- **Directions**: Once you have read the entries, please say how many lines hold the string "ctlw", giving the number only.
(Provided information begins)
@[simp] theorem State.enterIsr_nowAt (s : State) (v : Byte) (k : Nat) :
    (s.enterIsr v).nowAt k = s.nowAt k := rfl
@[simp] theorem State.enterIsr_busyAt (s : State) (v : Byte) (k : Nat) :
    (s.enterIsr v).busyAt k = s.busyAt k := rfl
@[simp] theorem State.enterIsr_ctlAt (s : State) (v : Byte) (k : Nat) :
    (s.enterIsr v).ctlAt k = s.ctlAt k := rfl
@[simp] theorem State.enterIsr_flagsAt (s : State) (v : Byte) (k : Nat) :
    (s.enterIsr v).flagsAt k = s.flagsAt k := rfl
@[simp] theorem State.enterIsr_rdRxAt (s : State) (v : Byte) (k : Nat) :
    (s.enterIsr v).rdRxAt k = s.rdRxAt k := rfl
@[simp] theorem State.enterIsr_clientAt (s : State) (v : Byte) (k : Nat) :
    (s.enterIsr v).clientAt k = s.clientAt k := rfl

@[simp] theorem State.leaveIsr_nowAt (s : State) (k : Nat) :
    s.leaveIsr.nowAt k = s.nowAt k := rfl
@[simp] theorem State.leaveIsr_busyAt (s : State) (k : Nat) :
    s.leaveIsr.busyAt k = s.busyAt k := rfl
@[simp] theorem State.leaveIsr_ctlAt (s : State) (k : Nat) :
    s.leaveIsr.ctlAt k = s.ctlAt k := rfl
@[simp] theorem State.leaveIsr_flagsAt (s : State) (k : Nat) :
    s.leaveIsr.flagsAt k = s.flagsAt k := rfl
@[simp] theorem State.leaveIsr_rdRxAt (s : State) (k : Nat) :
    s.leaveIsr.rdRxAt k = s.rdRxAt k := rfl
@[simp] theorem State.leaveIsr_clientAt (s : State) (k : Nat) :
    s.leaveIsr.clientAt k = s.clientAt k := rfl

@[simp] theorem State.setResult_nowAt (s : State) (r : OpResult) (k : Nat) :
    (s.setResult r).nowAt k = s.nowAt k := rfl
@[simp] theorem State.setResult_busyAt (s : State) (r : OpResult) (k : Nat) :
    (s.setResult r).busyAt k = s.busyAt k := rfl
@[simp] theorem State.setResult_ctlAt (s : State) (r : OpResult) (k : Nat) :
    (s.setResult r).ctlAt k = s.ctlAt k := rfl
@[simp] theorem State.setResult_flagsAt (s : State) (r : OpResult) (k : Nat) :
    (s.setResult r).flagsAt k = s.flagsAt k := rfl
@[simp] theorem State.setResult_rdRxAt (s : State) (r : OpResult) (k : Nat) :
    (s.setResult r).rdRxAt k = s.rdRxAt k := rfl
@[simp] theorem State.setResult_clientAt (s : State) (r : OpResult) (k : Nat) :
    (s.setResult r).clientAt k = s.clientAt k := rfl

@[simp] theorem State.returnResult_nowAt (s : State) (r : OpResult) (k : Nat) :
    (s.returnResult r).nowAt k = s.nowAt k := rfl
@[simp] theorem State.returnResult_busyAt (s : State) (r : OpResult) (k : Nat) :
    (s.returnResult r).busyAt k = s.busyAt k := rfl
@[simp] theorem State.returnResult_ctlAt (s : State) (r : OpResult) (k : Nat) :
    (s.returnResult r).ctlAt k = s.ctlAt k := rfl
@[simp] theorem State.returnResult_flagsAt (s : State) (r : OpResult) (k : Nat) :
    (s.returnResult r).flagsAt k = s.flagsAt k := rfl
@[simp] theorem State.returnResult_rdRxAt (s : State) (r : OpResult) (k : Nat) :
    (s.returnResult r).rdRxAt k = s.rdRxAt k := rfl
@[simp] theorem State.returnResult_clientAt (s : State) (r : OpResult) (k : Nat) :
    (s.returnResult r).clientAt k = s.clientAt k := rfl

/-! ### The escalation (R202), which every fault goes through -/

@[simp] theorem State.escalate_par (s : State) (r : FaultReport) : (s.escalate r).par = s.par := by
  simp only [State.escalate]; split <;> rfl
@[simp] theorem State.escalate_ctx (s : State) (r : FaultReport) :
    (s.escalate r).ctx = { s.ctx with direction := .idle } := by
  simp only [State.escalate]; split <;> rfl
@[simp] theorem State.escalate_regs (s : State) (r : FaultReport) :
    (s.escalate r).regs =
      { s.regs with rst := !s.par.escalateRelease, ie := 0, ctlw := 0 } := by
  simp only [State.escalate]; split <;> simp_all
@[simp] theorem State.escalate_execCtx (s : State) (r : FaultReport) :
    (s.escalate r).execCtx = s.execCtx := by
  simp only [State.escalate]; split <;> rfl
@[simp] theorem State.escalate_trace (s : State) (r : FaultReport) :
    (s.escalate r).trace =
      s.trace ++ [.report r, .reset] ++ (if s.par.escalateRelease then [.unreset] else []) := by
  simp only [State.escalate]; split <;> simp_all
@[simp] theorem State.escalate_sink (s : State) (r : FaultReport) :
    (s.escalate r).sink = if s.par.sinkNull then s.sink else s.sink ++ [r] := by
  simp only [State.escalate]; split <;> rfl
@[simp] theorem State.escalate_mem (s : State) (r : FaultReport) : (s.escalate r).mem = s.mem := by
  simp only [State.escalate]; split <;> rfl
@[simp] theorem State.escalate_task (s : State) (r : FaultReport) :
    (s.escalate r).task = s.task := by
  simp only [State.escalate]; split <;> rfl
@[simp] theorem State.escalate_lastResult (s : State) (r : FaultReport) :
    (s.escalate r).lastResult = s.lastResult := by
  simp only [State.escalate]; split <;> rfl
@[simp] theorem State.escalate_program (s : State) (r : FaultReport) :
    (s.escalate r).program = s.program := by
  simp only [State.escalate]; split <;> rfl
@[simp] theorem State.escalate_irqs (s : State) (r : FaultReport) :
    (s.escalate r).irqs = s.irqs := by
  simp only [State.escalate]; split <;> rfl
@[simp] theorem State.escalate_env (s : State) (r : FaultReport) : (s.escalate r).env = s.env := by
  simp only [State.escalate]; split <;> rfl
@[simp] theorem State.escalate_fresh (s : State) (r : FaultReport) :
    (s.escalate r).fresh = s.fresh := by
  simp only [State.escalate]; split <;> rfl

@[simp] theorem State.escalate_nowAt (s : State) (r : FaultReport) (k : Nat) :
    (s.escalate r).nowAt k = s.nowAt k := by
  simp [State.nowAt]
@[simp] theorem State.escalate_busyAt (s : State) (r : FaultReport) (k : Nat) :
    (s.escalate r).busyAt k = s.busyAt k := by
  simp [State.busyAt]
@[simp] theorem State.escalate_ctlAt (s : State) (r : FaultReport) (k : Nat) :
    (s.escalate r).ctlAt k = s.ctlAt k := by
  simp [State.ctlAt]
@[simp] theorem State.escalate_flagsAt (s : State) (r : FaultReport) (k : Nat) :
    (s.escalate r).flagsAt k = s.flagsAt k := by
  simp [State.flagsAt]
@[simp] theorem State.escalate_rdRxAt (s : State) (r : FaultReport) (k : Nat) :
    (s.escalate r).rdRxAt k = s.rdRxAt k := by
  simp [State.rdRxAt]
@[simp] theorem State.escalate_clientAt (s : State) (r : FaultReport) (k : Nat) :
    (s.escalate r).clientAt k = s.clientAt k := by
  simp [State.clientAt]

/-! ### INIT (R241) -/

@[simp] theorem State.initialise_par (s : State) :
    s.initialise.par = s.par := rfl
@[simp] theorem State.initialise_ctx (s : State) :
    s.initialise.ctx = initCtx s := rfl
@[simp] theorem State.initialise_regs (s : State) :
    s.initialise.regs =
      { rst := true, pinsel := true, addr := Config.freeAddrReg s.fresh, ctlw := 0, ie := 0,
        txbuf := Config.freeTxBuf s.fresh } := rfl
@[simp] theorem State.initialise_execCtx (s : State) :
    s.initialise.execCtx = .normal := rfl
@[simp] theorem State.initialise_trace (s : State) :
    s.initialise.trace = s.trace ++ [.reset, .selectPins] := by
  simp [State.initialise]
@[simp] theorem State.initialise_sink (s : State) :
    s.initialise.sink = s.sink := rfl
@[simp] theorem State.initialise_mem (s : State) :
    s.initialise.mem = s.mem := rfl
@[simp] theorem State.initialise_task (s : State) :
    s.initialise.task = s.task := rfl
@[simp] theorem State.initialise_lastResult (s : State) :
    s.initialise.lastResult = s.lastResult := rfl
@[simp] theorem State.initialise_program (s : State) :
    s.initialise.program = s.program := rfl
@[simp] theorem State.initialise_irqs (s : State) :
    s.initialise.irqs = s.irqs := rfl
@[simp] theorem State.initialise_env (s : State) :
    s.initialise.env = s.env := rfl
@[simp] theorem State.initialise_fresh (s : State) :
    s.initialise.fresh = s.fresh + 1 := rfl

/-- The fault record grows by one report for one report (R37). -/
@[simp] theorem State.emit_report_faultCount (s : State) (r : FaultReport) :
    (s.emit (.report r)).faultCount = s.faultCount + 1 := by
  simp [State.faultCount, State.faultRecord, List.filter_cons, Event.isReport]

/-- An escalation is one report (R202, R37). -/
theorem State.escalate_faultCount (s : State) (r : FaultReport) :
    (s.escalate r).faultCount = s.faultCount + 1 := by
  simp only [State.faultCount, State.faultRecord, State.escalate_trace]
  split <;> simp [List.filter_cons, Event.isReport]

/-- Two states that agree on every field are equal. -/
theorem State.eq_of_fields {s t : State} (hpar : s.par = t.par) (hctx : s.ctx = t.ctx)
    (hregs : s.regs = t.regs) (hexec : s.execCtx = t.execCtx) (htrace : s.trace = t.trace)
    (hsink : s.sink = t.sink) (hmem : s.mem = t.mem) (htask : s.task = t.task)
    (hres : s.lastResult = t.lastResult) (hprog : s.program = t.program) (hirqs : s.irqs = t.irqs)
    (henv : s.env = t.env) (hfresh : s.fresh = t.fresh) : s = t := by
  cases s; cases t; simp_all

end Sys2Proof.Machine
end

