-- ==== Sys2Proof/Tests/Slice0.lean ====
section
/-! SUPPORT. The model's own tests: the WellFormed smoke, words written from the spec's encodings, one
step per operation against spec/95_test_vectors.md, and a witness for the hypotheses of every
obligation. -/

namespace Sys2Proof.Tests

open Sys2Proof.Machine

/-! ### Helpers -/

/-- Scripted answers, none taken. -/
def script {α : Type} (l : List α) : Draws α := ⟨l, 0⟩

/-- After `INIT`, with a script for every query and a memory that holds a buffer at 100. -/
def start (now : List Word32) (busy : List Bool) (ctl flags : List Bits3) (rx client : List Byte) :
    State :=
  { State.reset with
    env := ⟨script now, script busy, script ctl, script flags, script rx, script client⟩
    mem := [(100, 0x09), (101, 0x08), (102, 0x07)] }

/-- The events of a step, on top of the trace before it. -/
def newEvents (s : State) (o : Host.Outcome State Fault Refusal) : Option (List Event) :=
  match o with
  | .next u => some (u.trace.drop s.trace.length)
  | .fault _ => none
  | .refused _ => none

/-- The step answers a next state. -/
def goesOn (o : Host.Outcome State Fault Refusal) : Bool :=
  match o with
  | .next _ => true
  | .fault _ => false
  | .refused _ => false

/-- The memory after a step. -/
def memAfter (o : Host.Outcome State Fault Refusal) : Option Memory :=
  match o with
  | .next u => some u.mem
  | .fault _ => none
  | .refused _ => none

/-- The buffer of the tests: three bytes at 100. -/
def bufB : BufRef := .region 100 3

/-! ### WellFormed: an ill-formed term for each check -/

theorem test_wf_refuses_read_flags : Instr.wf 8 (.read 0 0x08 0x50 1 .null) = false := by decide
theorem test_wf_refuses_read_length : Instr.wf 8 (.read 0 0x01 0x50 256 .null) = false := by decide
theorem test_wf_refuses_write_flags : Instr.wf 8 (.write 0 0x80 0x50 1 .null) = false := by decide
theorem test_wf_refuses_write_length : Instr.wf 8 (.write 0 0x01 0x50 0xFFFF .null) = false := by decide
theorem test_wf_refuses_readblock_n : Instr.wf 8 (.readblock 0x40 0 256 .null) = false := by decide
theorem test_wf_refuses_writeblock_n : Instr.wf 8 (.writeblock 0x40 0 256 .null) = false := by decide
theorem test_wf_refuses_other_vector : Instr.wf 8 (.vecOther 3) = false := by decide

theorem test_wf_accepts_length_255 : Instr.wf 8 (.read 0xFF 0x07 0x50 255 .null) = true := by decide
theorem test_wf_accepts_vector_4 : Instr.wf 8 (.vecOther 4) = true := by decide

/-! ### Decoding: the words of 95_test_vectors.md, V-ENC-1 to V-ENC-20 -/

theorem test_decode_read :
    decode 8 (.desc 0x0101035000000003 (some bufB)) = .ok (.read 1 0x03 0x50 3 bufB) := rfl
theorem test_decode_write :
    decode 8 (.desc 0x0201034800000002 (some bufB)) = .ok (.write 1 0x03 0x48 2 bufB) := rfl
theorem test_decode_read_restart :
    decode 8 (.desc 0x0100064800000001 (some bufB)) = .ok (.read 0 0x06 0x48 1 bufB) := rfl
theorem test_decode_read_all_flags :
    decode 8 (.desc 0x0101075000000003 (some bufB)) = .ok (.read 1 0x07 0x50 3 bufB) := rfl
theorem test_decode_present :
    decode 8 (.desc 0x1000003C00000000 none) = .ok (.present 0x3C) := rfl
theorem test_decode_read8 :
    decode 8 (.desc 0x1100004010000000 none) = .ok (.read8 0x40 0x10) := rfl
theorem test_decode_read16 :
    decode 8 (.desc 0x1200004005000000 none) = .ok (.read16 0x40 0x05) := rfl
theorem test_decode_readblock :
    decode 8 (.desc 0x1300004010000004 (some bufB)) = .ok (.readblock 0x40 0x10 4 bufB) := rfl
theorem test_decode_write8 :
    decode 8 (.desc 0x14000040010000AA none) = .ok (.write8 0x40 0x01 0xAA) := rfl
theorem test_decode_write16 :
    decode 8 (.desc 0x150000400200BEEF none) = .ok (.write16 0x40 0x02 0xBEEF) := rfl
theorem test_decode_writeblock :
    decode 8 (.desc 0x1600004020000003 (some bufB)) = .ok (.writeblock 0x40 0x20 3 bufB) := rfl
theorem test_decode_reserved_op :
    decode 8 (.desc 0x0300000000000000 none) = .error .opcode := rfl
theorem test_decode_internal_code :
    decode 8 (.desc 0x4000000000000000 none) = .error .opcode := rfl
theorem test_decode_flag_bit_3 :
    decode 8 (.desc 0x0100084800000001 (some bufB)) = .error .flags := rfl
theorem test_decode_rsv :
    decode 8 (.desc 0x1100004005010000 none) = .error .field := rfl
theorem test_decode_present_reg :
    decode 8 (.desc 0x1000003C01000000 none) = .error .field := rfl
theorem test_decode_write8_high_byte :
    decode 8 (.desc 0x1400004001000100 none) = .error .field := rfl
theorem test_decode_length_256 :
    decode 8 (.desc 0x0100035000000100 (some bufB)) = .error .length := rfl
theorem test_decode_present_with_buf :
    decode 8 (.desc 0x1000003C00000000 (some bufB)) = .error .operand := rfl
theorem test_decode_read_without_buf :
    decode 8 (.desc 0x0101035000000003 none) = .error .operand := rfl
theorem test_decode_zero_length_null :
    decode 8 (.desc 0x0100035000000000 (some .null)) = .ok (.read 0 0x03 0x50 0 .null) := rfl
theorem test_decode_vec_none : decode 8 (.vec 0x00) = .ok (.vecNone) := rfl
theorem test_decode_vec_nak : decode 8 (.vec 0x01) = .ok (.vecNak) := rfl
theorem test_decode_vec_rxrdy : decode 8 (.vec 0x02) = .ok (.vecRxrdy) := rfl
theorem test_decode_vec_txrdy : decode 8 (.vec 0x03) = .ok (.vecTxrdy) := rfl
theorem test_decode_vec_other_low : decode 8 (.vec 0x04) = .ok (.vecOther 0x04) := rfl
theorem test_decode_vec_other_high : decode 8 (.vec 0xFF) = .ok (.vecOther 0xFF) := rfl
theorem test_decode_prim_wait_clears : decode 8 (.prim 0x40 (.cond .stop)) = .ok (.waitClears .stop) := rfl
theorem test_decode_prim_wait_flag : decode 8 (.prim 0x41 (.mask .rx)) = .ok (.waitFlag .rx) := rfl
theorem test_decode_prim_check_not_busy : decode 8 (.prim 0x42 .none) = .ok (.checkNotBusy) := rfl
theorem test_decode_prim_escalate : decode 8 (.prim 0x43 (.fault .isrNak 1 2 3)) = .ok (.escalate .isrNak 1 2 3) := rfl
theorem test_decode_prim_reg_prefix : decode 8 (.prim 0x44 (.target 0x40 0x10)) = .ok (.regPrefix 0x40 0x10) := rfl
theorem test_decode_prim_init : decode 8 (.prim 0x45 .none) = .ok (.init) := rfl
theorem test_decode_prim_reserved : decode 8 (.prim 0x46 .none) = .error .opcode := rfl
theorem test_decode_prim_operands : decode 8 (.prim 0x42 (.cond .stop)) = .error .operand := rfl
(Provided information ends)
- **Task answer**: 2